- **Task requirements**:
When you reach the line containing "rw [slotMeaning, slotCore, opField_BRF_pack, if_neg" in the entries below, begin reproducing lines exactly, and stop once the line containing "rw [slotMeaning, slotCore, opField_ENGF_pack, if_neg" is done.

- **Extracted records**:
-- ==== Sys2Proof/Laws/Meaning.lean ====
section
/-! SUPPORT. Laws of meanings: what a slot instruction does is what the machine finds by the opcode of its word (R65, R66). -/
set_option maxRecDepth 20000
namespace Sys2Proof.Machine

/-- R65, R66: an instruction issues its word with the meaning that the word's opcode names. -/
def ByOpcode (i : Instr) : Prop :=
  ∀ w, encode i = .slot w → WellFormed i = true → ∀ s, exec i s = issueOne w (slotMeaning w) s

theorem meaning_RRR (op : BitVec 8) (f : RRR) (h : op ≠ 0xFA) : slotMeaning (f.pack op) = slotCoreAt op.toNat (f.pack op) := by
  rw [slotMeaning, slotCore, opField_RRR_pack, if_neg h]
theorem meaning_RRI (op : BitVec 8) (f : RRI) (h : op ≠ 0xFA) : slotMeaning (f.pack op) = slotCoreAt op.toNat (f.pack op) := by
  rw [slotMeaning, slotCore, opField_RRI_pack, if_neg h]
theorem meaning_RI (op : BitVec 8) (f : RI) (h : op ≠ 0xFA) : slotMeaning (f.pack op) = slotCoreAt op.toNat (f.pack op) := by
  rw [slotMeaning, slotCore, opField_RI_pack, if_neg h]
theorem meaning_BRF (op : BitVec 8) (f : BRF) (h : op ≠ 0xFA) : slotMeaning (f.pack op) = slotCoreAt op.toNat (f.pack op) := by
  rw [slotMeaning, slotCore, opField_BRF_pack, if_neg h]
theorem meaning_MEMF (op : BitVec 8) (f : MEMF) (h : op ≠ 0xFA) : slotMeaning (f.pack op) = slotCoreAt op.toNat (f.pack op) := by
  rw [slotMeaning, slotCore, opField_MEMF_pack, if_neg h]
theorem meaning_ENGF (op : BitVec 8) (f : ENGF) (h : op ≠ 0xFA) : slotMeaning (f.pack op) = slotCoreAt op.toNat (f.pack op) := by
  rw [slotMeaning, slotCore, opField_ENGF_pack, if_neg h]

* * *

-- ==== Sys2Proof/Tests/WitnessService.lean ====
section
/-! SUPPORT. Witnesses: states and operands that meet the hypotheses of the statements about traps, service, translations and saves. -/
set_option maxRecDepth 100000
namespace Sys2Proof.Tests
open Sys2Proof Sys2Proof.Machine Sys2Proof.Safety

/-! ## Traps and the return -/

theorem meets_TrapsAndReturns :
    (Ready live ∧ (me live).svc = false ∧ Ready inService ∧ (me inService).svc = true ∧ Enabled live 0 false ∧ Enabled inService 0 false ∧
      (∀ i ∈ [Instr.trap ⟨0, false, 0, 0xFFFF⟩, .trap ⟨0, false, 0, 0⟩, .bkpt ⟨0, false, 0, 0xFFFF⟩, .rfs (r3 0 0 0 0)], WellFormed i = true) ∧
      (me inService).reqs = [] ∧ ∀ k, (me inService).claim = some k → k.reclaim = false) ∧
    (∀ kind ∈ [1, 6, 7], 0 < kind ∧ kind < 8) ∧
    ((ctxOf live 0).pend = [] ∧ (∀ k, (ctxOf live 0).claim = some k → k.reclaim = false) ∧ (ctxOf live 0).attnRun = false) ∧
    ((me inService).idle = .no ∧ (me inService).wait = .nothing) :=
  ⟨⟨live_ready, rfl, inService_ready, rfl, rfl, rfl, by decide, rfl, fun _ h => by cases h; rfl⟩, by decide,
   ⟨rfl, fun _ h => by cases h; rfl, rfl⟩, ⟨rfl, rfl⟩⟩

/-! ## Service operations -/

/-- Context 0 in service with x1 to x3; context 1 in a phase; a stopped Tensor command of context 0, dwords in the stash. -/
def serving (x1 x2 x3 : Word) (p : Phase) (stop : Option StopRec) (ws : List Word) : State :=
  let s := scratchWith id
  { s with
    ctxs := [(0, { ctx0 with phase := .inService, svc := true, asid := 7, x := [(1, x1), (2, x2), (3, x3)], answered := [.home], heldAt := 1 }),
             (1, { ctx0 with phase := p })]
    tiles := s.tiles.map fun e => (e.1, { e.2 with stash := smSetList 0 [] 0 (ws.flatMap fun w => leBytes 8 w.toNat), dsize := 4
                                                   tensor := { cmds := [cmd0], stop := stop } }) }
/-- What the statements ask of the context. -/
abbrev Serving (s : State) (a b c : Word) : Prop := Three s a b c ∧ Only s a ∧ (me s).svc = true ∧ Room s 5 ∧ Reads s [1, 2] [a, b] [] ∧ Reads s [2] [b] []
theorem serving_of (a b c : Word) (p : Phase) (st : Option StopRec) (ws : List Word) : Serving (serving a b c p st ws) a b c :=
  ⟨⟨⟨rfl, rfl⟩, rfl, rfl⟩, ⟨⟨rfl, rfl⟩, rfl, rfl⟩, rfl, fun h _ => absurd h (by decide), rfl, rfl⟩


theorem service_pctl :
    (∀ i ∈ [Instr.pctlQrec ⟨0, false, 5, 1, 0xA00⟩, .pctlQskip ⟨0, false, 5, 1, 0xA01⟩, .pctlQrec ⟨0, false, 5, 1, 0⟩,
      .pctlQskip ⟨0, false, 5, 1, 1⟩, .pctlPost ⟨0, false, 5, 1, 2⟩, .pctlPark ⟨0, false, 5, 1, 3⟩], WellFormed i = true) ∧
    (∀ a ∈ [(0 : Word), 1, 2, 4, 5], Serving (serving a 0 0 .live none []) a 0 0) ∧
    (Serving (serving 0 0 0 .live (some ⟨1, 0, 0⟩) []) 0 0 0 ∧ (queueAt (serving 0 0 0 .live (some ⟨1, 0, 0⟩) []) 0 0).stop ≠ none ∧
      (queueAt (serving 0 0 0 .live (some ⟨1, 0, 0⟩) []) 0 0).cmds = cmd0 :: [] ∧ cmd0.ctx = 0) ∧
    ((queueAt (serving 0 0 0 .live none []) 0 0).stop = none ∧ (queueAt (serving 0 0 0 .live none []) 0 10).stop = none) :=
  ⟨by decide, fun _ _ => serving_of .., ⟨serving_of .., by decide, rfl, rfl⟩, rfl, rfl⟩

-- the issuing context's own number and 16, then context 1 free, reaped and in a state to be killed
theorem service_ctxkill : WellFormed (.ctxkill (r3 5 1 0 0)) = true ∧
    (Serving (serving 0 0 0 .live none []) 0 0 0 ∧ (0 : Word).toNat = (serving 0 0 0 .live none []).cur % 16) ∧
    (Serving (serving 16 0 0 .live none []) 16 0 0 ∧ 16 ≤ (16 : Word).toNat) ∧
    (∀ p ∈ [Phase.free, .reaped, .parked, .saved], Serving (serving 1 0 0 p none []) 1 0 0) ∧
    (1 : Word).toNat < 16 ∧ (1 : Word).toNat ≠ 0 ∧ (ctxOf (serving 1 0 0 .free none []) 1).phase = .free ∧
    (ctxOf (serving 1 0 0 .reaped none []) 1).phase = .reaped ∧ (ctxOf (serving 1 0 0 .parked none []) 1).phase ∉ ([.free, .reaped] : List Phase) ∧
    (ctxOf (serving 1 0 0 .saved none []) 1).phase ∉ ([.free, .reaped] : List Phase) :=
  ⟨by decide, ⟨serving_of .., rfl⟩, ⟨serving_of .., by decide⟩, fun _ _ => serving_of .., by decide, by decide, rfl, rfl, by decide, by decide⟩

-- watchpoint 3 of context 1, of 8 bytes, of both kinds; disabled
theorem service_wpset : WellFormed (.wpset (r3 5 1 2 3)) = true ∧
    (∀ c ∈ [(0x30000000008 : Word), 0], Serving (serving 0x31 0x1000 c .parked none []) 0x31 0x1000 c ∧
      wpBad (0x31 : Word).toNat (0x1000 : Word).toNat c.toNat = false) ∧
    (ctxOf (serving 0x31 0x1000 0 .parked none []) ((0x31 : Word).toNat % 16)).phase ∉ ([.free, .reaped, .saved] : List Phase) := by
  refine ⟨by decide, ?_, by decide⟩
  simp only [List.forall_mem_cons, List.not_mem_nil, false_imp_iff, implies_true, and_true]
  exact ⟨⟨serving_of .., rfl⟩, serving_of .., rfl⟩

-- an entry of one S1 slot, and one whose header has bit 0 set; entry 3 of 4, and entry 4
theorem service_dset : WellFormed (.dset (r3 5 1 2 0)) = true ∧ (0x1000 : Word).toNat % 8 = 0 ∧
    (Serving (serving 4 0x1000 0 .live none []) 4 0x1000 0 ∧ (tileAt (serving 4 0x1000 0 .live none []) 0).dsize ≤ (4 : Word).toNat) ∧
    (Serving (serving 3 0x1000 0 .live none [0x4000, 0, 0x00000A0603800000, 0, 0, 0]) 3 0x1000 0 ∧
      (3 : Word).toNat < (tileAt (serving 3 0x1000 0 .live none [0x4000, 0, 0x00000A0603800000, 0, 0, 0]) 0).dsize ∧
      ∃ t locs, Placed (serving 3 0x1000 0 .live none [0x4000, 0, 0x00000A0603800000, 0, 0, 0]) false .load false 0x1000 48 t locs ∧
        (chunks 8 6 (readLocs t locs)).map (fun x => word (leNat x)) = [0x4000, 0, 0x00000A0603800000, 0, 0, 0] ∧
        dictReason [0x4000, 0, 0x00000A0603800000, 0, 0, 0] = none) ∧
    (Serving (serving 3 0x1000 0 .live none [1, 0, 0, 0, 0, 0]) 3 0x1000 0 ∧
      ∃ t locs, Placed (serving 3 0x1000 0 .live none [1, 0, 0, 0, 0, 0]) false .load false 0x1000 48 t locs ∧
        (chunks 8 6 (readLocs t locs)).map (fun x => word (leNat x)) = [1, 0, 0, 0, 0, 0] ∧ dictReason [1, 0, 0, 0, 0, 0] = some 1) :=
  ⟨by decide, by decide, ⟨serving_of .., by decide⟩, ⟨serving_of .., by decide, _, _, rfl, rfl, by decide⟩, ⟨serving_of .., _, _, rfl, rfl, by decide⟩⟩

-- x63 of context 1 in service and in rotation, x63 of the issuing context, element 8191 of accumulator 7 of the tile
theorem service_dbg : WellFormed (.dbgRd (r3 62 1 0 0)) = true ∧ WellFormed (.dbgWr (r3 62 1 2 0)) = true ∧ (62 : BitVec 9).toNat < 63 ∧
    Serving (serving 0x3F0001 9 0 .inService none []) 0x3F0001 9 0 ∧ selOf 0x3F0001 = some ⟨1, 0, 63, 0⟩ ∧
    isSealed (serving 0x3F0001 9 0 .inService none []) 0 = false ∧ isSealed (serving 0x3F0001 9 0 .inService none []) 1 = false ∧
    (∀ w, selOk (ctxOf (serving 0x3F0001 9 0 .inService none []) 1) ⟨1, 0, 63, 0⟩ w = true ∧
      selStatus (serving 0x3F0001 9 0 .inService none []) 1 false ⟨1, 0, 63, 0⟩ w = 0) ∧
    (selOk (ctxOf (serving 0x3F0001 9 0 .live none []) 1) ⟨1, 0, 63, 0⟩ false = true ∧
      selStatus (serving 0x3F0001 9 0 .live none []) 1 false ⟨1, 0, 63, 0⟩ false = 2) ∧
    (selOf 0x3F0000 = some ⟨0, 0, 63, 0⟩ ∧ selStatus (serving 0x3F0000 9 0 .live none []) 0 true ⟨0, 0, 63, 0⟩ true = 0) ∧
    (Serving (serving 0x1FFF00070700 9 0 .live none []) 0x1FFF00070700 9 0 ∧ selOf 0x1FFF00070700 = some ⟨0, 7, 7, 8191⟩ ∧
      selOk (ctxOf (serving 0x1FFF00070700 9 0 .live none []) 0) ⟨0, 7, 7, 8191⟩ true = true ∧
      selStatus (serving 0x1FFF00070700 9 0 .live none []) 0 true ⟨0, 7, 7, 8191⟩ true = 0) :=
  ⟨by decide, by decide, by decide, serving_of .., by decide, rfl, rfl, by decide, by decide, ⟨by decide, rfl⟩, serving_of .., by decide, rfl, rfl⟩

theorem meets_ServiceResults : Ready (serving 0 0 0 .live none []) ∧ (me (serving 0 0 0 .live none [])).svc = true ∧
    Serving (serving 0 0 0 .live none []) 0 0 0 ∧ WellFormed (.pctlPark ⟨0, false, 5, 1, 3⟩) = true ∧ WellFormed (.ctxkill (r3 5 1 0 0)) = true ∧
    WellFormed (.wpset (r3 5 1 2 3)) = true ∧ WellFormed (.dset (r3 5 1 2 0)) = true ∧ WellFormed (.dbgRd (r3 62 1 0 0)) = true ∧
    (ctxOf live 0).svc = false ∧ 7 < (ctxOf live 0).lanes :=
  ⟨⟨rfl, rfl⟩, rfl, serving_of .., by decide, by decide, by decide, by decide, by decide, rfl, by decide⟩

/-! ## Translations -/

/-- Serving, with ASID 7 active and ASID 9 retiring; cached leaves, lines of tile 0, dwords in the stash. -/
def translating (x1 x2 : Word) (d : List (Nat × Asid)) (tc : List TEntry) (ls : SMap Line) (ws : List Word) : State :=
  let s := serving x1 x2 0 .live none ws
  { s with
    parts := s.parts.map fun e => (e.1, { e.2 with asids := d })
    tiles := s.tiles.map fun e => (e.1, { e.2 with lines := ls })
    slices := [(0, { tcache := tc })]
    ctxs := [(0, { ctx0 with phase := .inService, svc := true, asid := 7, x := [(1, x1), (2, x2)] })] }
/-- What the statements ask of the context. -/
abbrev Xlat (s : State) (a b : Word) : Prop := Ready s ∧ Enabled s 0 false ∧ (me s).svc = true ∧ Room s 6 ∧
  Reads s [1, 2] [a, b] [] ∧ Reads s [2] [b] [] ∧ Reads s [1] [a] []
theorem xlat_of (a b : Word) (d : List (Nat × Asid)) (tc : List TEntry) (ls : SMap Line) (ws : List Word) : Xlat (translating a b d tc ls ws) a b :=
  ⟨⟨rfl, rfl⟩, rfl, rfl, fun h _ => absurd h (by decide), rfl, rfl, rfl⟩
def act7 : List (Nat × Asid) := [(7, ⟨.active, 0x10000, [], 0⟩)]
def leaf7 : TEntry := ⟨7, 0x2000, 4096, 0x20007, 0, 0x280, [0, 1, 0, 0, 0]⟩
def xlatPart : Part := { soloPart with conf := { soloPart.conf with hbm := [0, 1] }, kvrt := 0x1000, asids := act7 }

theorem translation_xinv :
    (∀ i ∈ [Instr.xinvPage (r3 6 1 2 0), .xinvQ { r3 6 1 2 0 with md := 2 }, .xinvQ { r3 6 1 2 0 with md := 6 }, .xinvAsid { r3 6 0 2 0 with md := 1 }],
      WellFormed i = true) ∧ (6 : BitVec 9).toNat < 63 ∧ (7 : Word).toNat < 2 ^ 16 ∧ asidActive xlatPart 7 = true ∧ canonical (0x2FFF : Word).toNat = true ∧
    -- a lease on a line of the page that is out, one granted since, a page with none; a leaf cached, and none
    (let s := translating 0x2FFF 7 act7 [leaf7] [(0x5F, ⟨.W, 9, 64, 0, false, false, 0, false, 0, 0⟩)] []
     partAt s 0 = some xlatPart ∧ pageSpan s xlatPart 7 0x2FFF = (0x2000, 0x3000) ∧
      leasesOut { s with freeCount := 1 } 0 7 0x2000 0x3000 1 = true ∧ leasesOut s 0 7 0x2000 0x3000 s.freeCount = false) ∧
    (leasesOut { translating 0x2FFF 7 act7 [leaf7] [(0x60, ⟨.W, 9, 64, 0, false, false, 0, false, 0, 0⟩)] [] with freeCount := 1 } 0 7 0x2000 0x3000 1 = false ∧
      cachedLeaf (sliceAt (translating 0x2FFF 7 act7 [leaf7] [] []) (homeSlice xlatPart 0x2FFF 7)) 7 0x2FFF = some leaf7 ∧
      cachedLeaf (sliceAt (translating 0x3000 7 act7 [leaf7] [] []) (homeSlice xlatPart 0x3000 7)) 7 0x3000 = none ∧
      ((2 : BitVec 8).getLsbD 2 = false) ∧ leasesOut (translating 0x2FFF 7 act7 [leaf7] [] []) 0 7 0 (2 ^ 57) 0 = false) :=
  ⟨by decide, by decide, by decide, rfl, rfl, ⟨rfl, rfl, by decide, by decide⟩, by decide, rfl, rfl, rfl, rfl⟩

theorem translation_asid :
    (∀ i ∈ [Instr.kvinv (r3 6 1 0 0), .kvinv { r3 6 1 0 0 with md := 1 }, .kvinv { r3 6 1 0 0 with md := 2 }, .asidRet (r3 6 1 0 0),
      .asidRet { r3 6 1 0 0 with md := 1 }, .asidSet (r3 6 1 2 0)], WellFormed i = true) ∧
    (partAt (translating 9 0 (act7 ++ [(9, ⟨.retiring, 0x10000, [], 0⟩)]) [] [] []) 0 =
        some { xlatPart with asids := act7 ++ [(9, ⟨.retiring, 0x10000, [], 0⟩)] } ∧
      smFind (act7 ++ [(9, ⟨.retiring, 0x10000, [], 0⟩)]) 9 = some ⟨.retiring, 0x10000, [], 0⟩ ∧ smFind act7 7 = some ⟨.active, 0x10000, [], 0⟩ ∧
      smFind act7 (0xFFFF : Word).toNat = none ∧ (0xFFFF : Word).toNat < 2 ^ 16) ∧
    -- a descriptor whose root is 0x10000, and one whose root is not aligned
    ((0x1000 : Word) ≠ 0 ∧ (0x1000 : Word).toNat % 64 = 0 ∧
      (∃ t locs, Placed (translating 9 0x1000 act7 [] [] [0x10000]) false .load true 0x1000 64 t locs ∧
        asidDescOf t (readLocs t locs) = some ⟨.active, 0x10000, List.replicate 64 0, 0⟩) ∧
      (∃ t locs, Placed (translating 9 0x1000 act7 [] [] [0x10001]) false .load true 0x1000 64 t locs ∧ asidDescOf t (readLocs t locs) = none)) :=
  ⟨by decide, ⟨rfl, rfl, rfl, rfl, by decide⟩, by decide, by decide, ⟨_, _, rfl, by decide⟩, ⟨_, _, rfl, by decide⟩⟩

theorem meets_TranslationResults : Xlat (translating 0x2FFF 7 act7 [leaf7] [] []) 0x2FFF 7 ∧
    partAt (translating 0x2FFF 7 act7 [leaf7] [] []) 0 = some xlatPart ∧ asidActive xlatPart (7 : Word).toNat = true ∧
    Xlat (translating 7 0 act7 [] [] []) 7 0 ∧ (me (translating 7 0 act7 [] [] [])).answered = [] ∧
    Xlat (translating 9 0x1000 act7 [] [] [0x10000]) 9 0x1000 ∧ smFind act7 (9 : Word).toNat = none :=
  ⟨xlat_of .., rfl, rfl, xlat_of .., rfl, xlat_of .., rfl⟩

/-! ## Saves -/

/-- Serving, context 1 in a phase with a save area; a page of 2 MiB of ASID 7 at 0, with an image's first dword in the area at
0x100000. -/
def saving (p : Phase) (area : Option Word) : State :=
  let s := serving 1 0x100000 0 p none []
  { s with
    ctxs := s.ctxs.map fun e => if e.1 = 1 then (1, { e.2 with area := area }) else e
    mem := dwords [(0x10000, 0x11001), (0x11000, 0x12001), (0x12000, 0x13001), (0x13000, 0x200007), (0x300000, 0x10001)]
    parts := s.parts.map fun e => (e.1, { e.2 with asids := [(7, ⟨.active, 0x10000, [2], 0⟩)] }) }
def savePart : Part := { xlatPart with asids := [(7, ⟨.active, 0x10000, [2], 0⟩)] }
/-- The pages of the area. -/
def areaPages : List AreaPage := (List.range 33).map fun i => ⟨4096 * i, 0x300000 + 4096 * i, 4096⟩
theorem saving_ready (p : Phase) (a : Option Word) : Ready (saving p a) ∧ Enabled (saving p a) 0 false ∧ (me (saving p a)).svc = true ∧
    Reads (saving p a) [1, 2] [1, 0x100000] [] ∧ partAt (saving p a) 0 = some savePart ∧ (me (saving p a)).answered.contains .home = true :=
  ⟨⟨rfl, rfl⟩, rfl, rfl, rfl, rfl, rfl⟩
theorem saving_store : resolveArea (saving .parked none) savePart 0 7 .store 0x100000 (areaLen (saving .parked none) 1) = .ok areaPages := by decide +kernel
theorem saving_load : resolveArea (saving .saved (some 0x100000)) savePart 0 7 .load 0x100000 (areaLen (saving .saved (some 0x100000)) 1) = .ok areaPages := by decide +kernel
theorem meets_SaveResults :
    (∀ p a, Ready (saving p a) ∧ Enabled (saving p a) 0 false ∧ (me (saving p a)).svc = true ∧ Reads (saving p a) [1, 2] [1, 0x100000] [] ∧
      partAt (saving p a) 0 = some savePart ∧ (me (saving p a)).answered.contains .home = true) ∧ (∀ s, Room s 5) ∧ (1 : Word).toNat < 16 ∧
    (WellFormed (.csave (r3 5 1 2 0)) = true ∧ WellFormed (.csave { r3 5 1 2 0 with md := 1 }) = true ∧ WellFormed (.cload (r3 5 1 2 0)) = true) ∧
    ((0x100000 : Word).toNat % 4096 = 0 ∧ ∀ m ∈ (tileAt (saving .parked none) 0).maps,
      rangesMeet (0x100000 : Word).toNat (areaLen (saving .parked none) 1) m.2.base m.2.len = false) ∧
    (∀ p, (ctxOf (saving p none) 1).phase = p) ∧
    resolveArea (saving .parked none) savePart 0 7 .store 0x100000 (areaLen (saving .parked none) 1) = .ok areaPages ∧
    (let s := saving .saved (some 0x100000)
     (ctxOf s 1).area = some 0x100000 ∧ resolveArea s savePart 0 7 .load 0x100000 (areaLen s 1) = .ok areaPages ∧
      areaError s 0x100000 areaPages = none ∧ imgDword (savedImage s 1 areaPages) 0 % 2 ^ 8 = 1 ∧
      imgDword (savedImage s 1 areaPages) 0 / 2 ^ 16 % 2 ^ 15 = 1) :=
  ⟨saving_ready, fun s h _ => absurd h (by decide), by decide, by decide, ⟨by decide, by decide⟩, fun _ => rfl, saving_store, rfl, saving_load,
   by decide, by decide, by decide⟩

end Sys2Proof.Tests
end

- **Written solution**:
  rw [slotMeaning, slotCore, opField_BRF_pack, if_neg h]
theorem meaning_MEMF (op : BitVec 8) (f : MEMF) (h : op ≠ 0xFA) : slotMeaning (f.pack op) = slotCoreAt op.toNat (f.pack op) := by
  rw [slotMeaning, slotCore, opField_MEMF_pack, if_neg h]
theorem meaning_ENGF (op : BitVec 8) (f : ENGF) (h : op ≠ 0xFA) : slotMeaning (f.pack op) = slotCoreAt op.toNat (f.pack op) := by
  rw [slotMeaning, slotCore, opField_ENGF_pack, if_neg h]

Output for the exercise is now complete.